SELECT Trade.TradeId, Trade.Type, Trade.Symbol, Trade.TradeDate, 
       SUM(TradeLine.Notional) / 1000 AS Expr1
FROM   Trade INNER JOIN
             TradeLine ON Trade.TradeId = TradeLine.TradeId
WHERE  (TradeLine.Id IN
                      (SELECT     PairOffId
                        FROM          TradeLine AS TradeLine_1
                        WHERE      (TradeDate <= '2011-05-11')
                        GROUP BY PairOffId
                        HAVING      (SUM(Notional) <> 0)))
GROUP BY Trade.TradeId, Trade.Type, Trade.Symbol, Trade.TradeDate
ORDER BY Trade.Type, Trade.TradeDate

I am concerned about the performance of the IN in the WHERE clause when the table starts to grow. Does anyone have a better strategy for this kind of query? The number of records returned by the subquery grows much slower than the number of records in the TradeLine table. The TradeLine table itself grows at a rate of 10/day.

Thank you.

EDIT: I used the idea of moving the subquery from WHERE to FROM. I voted up on all answers that contributed to this new query.

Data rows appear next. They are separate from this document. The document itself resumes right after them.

-- ==== Sys2Proof/Machine/Step.lean ====
section
/-! DEFINITION. One step: the host's next action; with none left HUFFCORE waits (70_reset_and_hazards.md R320, log 6). -/

namespace Sys2Proof.Machine

/-- The next host action, taken off the list, is performed (20_memory.md R83: host accesses and commands are totally
ordered; log 6). -/
def step (s : State) : Host.Outcome State Fault Refusal :=
  match s.host with
  | [] => .next s
  | a :: rest => hostAction a (s.withHost rest)

/-- `s` with the write of a table word to CMD as the host's next action, reset not asserted: HUFFCORE fetches nothing,
its commands come from the CMD register (20_memory.md R86; log 6). -/
def State.withFetchWord (s : State) (nbits w : Nat) : State :=
  (s.withInReset false).withHost (cmdWrite (BitVec.ofNat 32 (w % 2 ^ nbits)) :: s.host)

end Sys2Proof.Machine
end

   SELECT Trade.TradeId, Trade.Type, Trade.Symbol, Trade.TradeDate,   
          PairOff.Notional / 1000 AS Expr1
   FROM         Trade INNER JOIN
                  TradeLine ON Trade.TradeId = TradeLine.TradeId INNER JOIN
                      (SELECT     PairOffId, SUM(Notional) AS Notional
                        FROM          TradeLine AS TradeLine_1
                        WHERE      (TradeDate <= '2011-05-11')
                        GROUP BY PairOffId
                   HAVING (SUM(Notional) <> 0)) AS PairOff ON TradeLine.Id = PairOff.PairOffId
   ORDER BY Trade.Type, Trade.TradeDate

Can't you reverse the order? Run the subquery as the outer query, then the outer query as the subquery. — soandos, May 11 '11 at 20:43
Yes, though not a lot. I was looking at is as an if(a) if(b) where the outer loop takes more time than the inner. so reversing them gives the same result, but faster — soandos, May 11 '11 at 20:53
@Soandos - it's not like that. The outer query is limited based on the results of the inner query. If you reverse them you will not get an identical result set. — JNK, May 11 '11 at 20:56
Why not? Effectively, I am testing for two conditions. I am just changing the order in which I am checking. I am not excluding any valid data... — soandos, May 11 '11 at 20:57
Not analogus. its the Intersection of a and b = Intersection of b and a, and that is true — soandos, May 11 '11 at 21:00
The only reasonable answer to this question is to set up test data and look at the execution plans. You may well find that `in` performs better than your rewrite! — Martin Smith, May 12 '11 at 12:37

score 6 · Accepted Answer · answered May 11 '11 at 20:54

The subquery in the IN clause does not depend on anything in the outer query. You can safely move it into FROM clause; a sane query plan builder would do it automatically.

Also, calling EXPLAIN PLAN on any query you're going to use in production is a must. Do it and see what the DBMS thinks of the plan for this query.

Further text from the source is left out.